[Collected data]
------------------------------------
-- ==== Sys2Proof/Machine/Configure.lean ====
section
/-! DEFINITION. The CONFIGURE options (45_configure.md R170 to R178). -/

namespace Sys2Proof.Machine

/-- `SetEventEnable(b, v)` (R170): ack first, then enable, when interrupts are active. -/
def setEventEnable (b : BitVec 4) (v : Word) (s : State) : Host.Outcome State Fault Refusal :=
  whenOpen s fun i =>
    let mask := if boolOperand v then i.enableMask ||| b else i.enableMask &&& ~~~b
    let s1 := s.setInst { i with enableMask := mask }
    if i.irqActive then respond .ok 0#32 (memWrite offIen (mask.setWidth 32) (memWrite offIstat (b.setWidth 32) s1))
    else respond .ok 0#32 s1

/-- The shared form of the two notifier options (R176, R177) on the handle held now: the new handle, or the error. -/
def changeNotifier (held id : Word) : Except ResultCode Word :=
  if boolOperand id then (if held ≠ 0#32 then .error .signalAlreadyInstalled else .ok id)
  else (if held = 0#32 then .error .signalNotInstalled else .ok 0#32)

/-- CFG.GLOBAL (R171). -/
def execCfgGlobal (v : Word) (s : State) : Host.Outcome State Fault Refusal :=
  whenOpen s fun i =>
    if boolOperand v then
      let s1 := memRead offPos (memWrite offIstat (evAll.setWidth 32) s)
      let s2 := memWrite offIen (i.enableMask.setWidth 32) s1
      respond .ok 0#32 (s2.setInst { i with irqActive := true })
    else respond .ok 0#32 ((memWrite offIen 0#32 s).setInst { i with irqActive := false })

/-- CFG.PRESS (R172). -/
def execCfgPress (v : Word) (s : State) : Host.Outcome State Fault Refusal := setEventEnable evPress v s

/-- CFG.RELEASE (R173). -/
def execCfgRelease (v : Word) (s : State) : Host.Outcome State Fault Refusal := setEventEnable evRelease v s

/-- CFG.UP (R174). -/
def execCfgUp (v : Word) (s : State) : Host.Outcome State Fault Refusal := setEventEnable evUp v s

/-- CFG.DOWN (R175). -/
def execCfgDown (v : Word) (s : State) : Host.Outcome State Fault Refusal := setEventEnable evDown v s

/-- CFG.PRNTF (R176). -/
def execCfgPrntf (id : Word) (s : State) : Host.Outcome State Fault Refusal :=
  whenOpen s fun i =>
    match changeNotifier i.prNotifier id with
    | .error e => respond e 0#32 s
    | .ok h => respond .ok 0#32 (s.setInst { i with prNotifier := h })

/-- CFG.MVNTF (R177). -/
def execCfgMvntf (id : Word) (s : State) : Host.Outcome State Fault Refusal :=
  whenOpen s fun i =>
    match changeNotifier i.moveNotifier id with
    | .error e => respond e 0#32 s
    | .ok h => respond .ok 0#32 (s.setInst { i with moveNotifier := h })

/-- CFG.UNKNOWN (R178). -/
def execCfgUnknown (s : State) : Host.Outcome State Fault Refusal :=
  whenOpen s fun _ => respond .unknownOption 0#32 s

end Sys2Proof.Machine
end

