-- ==== Sys2Proof/Machine/Interrupt.lean ====
section
/-! DEFINITION. SERVICE_INTERRUPT, the interrupt dispatch (43_dispatch.md R150). -/

namespace Sys2Proof.Machine

/-- `eff`: the currently enabled sources (R150, D20). -/
def Instance.effective (i : Instance) : BitVec 4 := if i.irqActive then i.enableMask else 0#4

/-- The end of a serviced dispatch: the interrupt is counted and reported as handled (R150). -/
def handled (i : Instance) (s : State) : Host.Outcome State Fault Refusal :=
  respond .ok 1#32 (s.setInst { i with irqCount := i.irqCount + 1#32 })

/-- The press/release branch, with the asserted enabled bits act of the dispatch's own status read (R150, R154). -/
def dispatchPressRelease (act : BitVec 4) (i : Instance) (s : State) : Host.Outcome State Fault Refusal :=
  let c := capture i s
  handled c.inst (memWrite offIstat ((act &&& evPR).setWidth 32) (notifyIfInstalled .pr c.inst.prNotifier c.state))

/-- The move branch (R150, R152): nothing is captured. -/
def dispatchMove (act : BitVec 4) (i : Instance) (s : State) : Host.Outcome State Fault Refusal :=
  handled i (memWrite offIstat ((act &&& evUD).setWidth 32) (notifyIfInstalled .move i.moveNotifier s))

/-- SERVICE_INTERRUPT (R150). -/
def execServiceInterrupt (s : State) : Host.Outcome State Fault Refusal :=
  whenOpen s fun i =>
    let act := latchBits s.presented &&& i.effective
    let s1 := memRead offIstat s
    if act = 0#4 then respond .ok 0#32 s1
    else if act &&& evPR ≠ 0#4 then dispatchPressRelease act i s1
    else dispatchMove act i s1

end Sys2Proof.Machine
end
------------------------------------
» **What you will do**
Every line above from the line with "def execCfgGlobal (v" to the line with "def Instance.effective (i", inclusive, must be returned exactly; no other line belongs in the reply.

» **Task answer**
def execCfgGlobal (v : Word) (s : State) : Host.Outcome State Fault Refusal :=
  whenOpen s fun i =>
    if boolOperand v then
      let s1 := memRead offPos (memWrite offIstat (evAll.setWidth 32) s)
      let s2 := memWrite offIen (i.enableMask.setWidth 32) s1
      respond .ok 0#32 (s2.setInst { i with irqActive := true })
    else respond .ok 0#32 ((memWrite offIen 0#32 s).setInst { i with irqActive := false })

/-- CFG.PRESS (R172). -/
def execCfgPress (v : Word) (s : State) : Host.Outcome State Fault Refusal := setEventEnable evPress v s

/-- CFG.RELEASE (R173). -/
def execCfgRelease (v : Word) (s : State) : Host.Outcome State Fault Refusal := setEventEnable evRelease v s

/-- CFG.UP (R174). -/
def execCfgUp (v : Word) (s : State) : Host.Outcome State Fault Refusal := setEventEnable evUp v s

/-- CFG.DOWN (R175). -/
def execCfgDown (v : Word) (s : State) : Host.Outcome State Fault Refusal := setEventEnable evDown v s

/-- CFG.PRNTF (R176). -/
def execCfgPrntf (id : Word) (s : State) : Host.Outcome State Fault Refusal :=
  whenOpen s fun i =>
    match changeNotifier i.prNotifier id with
    | .error e => respond e 0#32 s
    | .ok h => respond .ok 0#32 (s.setInst { i with prNotifier := h })

/-- CFG.MVNTF (R177). -/
def execCfgMvntf (id : Word) (s : State) : Host.Outcome State Fault Refusal :=
  whenOpen s fun i =>
    match changeNotifier i.moveNotifier id with
    | .error e => respond e 0#32 s
    | .ok h => respond .ok 0#32 (s.setInst { i with moveNotifier := h })

/-- CFG.UNKNOWN (R178). -/
def execCfgUnknown (s : State) : Host.Outcome State Fault Refusal :=
  whenOpen s fun _ => respond .unknownOption 0#32 s

end Sys2Proof.Machine
end

-- ==== Sys2Proof/Machine/Interrupt.lean ====
section
/-! DEFINITION. SERVICE_INTERRUPT, the interrupt dispatch (43_dispatch.md R150). -/

namespace Sys2Proof.Machine

/-- `eff`: the currently enabled sources (R150, D20). -/
def Instance.effective (i : Instance) : BitVec 4 := if i.irqActive then i.enableMask else 0#4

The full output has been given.